[Collection entries]
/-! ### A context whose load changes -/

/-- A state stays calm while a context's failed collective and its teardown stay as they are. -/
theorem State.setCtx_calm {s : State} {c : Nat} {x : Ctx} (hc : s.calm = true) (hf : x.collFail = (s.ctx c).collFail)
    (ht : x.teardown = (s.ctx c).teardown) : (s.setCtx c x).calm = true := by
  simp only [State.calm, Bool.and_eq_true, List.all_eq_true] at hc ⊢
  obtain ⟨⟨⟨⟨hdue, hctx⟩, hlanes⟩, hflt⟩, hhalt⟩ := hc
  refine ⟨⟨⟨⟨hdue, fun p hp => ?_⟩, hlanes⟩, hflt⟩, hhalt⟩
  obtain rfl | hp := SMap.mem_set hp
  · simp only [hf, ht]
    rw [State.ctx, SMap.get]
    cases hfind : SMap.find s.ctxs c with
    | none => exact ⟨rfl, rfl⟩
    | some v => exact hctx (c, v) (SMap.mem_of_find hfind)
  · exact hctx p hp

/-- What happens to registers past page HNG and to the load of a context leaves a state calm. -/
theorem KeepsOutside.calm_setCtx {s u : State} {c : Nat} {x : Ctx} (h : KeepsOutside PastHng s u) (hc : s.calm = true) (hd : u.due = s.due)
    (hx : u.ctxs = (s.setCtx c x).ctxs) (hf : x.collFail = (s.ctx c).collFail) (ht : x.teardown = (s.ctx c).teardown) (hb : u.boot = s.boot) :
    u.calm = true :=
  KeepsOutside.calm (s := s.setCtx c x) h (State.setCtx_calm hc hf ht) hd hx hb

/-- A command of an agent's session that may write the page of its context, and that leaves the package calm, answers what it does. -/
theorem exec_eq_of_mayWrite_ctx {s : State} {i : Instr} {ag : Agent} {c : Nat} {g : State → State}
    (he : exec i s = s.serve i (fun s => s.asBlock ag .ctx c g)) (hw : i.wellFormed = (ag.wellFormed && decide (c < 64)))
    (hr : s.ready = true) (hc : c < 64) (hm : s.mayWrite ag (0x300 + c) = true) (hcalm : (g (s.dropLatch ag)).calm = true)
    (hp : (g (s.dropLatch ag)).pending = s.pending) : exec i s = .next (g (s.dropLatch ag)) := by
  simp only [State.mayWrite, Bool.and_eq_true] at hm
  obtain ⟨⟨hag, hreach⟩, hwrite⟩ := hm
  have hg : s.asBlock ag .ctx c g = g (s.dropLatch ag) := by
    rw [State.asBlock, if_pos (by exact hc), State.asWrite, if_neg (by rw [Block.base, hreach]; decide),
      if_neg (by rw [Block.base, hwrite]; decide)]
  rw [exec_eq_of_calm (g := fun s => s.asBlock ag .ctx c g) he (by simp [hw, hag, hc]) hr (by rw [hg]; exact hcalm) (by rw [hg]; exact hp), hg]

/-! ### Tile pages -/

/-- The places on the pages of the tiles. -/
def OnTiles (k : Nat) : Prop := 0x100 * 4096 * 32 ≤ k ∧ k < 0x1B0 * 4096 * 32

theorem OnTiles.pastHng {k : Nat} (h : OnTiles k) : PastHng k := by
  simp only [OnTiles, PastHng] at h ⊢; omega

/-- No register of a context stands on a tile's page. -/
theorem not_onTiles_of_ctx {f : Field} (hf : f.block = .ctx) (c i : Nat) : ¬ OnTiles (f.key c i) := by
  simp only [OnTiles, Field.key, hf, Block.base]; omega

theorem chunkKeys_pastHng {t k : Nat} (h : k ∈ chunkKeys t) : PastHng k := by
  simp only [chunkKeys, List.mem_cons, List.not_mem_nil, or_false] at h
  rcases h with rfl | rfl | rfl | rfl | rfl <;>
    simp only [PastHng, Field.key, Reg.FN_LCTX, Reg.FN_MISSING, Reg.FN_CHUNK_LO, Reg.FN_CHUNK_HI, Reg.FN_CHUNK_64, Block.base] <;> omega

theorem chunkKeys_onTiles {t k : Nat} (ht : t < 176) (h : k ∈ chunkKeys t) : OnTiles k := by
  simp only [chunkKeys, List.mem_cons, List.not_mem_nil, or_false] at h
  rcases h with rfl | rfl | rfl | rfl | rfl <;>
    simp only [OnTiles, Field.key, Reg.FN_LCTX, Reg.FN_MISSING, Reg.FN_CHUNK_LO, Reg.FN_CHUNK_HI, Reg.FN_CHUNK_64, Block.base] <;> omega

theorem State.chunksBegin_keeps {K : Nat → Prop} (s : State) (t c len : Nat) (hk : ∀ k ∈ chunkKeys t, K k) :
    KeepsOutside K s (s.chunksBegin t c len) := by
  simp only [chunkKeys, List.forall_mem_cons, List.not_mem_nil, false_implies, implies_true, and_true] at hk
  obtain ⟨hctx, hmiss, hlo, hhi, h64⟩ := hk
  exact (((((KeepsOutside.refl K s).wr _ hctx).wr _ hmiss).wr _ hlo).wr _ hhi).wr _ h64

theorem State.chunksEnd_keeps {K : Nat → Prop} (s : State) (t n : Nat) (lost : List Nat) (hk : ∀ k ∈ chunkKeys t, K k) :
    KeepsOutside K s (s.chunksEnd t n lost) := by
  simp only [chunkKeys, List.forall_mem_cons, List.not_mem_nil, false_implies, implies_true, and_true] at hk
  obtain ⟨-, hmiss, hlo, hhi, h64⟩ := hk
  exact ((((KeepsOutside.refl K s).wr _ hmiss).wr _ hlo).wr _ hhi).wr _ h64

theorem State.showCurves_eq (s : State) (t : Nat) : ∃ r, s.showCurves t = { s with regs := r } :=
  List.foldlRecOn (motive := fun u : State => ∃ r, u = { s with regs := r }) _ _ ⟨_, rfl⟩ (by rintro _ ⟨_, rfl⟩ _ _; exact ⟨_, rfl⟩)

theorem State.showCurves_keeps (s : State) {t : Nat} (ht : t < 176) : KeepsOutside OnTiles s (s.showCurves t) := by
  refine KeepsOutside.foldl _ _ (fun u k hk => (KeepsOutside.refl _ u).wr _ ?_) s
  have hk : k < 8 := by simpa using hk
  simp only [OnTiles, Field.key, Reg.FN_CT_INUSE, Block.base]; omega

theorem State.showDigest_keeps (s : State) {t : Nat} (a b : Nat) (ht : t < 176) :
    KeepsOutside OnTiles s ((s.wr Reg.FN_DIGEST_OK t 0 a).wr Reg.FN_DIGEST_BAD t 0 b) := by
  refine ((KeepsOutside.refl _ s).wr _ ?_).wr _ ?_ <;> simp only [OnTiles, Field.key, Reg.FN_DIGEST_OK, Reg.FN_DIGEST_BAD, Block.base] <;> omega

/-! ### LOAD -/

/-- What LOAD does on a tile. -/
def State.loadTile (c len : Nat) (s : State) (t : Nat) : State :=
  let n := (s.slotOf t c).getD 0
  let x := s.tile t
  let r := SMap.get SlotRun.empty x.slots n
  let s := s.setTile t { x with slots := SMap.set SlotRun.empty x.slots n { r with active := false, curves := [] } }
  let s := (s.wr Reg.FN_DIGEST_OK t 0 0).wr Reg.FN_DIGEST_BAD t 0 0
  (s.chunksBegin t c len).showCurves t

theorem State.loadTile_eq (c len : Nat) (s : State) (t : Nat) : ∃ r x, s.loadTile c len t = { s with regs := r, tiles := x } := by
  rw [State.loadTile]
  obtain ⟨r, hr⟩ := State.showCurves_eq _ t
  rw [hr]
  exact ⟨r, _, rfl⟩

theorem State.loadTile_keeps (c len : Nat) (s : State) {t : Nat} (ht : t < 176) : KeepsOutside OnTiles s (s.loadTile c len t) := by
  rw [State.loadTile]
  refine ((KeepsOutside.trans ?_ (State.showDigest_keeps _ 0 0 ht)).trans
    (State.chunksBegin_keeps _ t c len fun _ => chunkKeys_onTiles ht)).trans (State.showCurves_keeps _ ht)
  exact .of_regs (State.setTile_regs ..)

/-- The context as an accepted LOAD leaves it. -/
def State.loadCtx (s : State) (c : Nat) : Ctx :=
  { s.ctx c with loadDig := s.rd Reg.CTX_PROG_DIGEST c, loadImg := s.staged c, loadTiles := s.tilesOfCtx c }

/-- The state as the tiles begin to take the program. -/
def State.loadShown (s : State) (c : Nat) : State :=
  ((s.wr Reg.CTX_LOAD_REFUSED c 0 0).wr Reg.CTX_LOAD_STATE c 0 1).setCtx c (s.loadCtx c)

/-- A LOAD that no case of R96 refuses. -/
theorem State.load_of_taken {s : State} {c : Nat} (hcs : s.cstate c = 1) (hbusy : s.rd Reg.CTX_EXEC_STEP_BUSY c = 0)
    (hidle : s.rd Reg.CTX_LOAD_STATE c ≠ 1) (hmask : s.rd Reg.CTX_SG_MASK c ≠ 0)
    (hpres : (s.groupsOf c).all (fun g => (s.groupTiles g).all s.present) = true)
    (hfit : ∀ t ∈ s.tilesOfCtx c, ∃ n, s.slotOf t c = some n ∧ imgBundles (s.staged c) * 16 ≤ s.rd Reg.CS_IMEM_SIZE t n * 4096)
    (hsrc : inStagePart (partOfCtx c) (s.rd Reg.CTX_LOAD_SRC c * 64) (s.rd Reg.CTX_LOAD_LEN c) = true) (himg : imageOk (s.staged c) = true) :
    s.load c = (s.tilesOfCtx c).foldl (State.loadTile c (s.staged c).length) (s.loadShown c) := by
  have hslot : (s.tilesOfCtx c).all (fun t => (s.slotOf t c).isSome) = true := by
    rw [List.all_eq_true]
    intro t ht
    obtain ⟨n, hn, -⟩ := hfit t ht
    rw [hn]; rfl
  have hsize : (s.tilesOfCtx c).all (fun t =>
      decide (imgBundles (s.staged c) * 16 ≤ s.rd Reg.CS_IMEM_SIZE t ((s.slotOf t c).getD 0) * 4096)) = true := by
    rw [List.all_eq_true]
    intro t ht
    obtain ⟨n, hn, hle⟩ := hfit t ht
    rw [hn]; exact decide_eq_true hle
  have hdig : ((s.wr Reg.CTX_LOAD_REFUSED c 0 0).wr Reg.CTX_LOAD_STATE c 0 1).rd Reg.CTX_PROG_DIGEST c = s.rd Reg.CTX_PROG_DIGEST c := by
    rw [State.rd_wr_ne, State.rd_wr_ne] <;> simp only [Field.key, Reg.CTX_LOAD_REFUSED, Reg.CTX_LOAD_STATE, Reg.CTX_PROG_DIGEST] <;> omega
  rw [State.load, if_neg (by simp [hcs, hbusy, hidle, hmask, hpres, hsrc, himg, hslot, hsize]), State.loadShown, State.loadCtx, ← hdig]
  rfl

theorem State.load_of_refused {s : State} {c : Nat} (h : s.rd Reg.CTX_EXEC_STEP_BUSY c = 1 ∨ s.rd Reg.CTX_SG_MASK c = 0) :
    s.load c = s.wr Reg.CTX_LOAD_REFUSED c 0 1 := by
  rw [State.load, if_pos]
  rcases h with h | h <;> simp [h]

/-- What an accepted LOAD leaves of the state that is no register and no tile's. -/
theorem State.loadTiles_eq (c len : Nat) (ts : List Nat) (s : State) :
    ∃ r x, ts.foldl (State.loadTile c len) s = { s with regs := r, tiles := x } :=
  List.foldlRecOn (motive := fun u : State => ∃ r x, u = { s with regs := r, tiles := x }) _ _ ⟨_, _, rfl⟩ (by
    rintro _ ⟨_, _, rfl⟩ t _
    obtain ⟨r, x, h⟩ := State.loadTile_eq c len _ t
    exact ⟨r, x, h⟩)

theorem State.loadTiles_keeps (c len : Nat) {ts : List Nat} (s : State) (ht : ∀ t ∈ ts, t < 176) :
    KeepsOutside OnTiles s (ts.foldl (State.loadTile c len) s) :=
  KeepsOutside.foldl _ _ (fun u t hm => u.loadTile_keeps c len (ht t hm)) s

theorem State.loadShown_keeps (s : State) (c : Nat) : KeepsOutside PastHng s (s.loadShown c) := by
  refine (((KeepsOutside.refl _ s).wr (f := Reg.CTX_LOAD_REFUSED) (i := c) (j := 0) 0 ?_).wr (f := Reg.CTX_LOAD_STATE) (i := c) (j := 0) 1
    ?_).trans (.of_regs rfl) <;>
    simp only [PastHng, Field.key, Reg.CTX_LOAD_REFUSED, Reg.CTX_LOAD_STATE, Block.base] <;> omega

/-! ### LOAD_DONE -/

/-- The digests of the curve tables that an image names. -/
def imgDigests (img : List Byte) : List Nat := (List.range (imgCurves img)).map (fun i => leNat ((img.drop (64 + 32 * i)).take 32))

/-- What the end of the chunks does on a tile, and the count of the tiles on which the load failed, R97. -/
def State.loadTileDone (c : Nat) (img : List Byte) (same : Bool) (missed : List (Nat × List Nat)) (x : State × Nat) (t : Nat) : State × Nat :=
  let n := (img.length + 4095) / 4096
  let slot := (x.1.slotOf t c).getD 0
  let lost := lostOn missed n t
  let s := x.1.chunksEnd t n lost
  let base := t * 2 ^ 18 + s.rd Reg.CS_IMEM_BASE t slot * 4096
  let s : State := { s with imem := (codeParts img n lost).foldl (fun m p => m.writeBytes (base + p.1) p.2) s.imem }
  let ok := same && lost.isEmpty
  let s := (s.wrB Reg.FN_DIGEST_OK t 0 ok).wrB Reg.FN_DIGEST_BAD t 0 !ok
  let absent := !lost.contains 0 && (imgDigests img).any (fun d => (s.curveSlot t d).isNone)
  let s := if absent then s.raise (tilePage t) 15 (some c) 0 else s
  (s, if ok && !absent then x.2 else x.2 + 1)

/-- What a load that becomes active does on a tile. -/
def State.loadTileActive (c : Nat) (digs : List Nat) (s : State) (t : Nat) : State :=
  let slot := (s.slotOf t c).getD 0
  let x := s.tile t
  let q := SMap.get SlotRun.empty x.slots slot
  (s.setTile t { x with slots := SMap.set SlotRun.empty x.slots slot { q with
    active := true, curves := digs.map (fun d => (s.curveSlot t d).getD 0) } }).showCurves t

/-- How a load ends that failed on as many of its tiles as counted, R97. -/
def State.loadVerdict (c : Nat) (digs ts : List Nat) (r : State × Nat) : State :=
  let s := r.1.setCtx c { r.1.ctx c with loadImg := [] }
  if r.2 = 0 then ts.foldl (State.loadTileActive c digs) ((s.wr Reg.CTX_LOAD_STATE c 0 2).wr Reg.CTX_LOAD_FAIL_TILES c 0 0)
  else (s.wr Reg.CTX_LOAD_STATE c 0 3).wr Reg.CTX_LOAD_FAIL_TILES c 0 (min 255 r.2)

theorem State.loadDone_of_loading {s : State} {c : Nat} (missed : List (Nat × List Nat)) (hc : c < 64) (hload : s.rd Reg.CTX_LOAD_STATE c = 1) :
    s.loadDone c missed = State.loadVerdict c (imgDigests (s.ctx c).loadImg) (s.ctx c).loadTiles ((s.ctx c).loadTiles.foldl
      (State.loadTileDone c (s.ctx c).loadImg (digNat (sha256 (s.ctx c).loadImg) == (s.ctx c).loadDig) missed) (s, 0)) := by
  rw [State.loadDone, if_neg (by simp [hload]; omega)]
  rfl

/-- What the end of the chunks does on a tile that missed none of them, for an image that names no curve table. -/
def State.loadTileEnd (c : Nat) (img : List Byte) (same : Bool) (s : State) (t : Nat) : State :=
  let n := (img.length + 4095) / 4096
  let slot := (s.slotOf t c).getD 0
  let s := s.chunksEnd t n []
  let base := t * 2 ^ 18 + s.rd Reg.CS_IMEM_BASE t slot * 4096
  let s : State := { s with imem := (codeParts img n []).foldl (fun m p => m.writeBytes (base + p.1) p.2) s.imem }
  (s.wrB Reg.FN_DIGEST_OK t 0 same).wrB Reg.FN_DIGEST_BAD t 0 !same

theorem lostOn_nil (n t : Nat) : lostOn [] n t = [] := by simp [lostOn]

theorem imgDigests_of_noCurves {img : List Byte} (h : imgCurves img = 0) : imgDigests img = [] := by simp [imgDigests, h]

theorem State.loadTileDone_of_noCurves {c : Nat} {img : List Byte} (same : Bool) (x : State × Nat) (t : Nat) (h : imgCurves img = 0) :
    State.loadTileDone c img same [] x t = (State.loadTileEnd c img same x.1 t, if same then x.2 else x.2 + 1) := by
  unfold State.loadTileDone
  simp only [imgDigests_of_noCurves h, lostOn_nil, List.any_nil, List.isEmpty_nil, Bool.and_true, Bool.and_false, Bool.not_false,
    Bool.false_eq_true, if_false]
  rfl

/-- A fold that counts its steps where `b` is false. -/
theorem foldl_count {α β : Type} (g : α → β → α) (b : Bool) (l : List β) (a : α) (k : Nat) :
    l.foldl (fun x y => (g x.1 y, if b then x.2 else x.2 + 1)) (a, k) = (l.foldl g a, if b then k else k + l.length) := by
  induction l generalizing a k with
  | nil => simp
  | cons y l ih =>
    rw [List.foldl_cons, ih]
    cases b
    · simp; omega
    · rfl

---

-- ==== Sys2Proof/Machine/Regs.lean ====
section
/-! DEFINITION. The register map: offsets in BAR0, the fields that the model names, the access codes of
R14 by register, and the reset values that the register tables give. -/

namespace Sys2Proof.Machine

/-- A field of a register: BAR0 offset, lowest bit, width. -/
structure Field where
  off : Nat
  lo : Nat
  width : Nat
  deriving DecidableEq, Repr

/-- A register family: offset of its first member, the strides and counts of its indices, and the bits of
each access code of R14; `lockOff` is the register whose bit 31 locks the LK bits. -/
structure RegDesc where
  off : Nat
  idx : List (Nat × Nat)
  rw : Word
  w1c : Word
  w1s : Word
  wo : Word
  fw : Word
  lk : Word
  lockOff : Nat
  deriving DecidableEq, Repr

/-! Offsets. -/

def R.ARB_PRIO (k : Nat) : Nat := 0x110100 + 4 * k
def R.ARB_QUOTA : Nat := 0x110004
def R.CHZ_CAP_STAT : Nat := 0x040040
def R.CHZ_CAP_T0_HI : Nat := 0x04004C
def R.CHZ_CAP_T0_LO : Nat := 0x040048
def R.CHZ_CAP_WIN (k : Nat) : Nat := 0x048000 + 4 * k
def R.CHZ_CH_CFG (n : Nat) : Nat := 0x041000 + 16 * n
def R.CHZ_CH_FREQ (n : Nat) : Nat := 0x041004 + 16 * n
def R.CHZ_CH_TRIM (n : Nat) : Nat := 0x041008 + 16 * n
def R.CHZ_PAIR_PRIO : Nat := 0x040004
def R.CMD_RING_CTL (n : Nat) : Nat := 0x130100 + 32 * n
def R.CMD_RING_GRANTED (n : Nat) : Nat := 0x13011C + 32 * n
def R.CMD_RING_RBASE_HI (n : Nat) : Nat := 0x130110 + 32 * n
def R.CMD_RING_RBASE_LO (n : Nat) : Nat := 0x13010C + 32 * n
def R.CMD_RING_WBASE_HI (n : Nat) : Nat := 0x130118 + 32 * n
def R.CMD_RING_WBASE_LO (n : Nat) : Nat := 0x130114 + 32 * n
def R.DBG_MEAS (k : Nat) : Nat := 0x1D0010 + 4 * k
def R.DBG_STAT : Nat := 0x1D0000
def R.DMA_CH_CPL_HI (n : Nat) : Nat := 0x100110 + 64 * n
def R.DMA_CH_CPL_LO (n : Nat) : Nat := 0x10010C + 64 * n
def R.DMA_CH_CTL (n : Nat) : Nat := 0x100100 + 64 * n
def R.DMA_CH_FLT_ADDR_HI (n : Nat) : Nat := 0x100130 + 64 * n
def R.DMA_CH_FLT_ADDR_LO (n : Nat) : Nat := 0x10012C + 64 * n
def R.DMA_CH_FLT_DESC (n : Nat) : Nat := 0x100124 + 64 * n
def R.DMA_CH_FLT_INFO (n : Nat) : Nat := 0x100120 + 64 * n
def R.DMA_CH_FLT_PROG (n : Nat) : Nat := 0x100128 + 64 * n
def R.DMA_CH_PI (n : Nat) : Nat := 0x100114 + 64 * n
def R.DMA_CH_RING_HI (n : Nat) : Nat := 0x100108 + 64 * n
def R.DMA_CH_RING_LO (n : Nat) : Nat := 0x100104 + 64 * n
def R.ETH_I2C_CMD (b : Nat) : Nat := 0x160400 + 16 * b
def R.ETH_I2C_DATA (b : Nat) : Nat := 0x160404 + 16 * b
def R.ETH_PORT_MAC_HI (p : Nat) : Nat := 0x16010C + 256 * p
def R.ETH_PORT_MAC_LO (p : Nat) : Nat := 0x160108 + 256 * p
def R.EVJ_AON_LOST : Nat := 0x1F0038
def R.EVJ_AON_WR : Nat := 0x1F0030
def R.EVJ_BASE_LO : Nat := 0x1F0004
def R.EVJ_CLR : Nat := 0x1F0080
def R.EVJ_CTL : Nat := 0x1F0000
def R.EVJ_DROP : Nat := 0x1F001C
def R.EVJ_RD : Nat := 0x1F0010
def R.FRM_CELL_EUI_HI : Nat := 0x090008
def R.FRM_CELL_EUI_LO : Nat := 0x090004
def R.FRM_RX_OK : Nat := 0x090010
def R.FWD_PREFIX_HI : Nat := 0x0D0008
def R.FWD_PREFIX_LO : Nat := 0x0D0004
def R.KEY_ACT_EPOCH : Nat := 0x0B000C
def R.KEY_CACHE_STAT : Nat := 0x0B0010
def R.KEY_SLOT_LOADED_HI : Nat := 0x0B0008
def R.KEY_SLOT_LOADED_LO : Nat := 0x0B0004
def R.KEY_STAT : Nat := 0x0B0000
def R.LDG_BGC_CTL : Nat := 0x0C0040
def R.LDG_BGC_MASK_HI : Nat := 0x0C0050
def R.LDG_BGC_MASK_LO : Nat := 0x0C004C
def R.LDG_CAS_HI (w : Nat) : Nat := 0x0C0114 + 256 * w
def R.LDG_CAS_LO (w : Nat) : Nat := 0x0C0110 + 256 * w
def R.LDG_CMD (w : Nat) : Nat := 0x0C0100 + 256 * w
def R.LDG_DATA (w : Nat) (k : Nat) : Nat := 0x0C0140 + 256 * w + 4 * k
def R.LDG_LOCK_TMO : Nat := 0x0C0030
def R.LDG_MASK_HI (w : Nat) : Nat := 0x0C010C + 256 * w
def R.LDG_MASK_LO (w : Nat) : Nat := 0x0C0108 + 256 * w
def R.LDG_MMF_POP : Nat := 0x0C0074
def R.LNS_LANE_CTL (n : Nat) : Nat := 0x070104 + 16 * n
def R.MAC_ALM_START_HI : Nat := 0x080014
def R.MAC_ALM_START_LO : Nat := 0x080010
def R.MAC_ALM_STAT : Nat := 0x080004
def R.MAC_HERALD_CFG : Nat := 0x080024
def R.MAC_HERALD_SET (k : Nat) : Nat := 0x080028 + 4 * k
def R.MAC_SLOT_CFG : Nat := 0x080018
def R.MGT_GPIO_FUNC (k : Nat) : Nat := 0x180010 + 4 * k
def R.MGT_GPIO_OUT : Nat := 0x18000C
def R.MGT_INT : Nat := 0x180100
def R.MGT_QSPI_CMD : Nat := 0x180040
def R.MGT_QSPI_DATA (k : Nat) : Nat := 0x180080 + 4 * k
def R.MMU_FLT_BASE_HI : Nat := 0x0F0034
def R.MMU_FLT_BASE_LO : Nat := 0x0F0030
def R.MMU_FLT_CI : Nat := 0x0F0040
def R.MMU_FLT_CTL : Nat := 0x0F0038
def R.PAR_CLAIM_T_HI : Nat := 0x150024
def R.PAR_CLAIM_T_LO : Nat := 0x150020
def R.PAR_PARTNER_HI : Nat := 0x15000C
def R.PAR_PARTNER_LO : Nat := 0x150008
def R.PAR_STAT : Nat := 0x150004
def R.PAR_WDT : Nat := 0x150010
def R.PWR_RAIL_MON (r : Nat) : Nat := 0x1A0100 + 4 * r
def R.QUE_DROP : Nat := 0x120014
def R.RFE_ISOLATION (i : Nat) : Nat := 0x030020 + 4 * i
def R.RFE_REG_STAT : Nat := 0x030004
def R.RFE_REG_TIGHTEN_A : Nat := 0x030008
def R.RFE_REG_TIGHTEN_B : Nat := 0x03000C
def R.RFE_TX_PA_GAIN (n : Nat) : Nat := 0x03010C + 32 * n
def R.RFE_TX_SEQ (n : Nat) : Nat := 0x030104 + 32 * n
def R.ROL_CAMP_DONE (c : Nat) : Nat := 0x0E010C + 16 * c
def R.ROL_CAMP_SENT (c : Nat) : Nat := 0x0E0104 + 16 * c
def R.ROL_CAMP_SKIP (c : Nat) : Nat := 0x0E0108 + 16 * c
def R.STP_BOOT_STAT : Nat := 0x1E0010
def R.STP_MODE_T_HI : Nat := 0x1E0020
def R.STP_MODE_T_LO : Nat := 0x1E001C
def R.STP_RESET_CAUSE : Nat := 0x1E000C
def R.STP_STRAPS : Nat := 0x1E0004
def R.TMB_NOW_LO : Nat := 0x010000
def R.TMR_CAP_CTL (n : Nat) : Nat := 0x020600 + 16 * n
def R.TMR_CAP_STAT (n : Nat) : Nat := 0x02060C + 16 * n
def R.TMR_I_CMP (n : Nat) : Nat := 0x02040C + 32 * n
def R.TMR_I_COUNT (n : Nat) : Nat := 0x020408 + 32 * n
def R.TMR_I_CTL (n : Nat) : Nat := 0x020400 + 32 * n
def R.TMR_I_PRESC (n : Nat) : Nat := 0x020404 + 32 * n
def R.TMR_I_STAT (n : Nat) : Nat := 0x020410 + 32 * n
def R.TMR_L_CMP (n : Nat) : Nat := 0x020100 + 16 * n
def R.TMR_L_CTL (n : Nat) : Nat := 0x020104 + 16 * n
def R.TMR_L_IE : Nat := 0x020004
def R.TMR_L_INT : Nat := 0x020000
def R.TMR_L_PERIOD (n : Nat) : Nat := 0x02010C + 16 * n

Exercise
Write down again, exactly as given, only the lines above that fall from the line with "def R.TMR_I_STAT (n" to the line with "def R.TMR_L_PERIOD (n", inclusive.

Answer box
def R.TMR_I_STAT (n : Nat) : Nat := 0x020410 + 32 * n
def R.TMR_L_CMP (n : Nat) : Nat := 0x020100 + 16 * n
def R.TMR_L_CTL (n : Nat) : Nat := 0x020104 + 16 * n
def R.TMR_L_IE : Nat := 0x020004
def R.TMR_L_INT : Nat := 0x020000
def R.TMR_L_PERIOD (n : Nat) : Nat := 0x02010C + 16 * n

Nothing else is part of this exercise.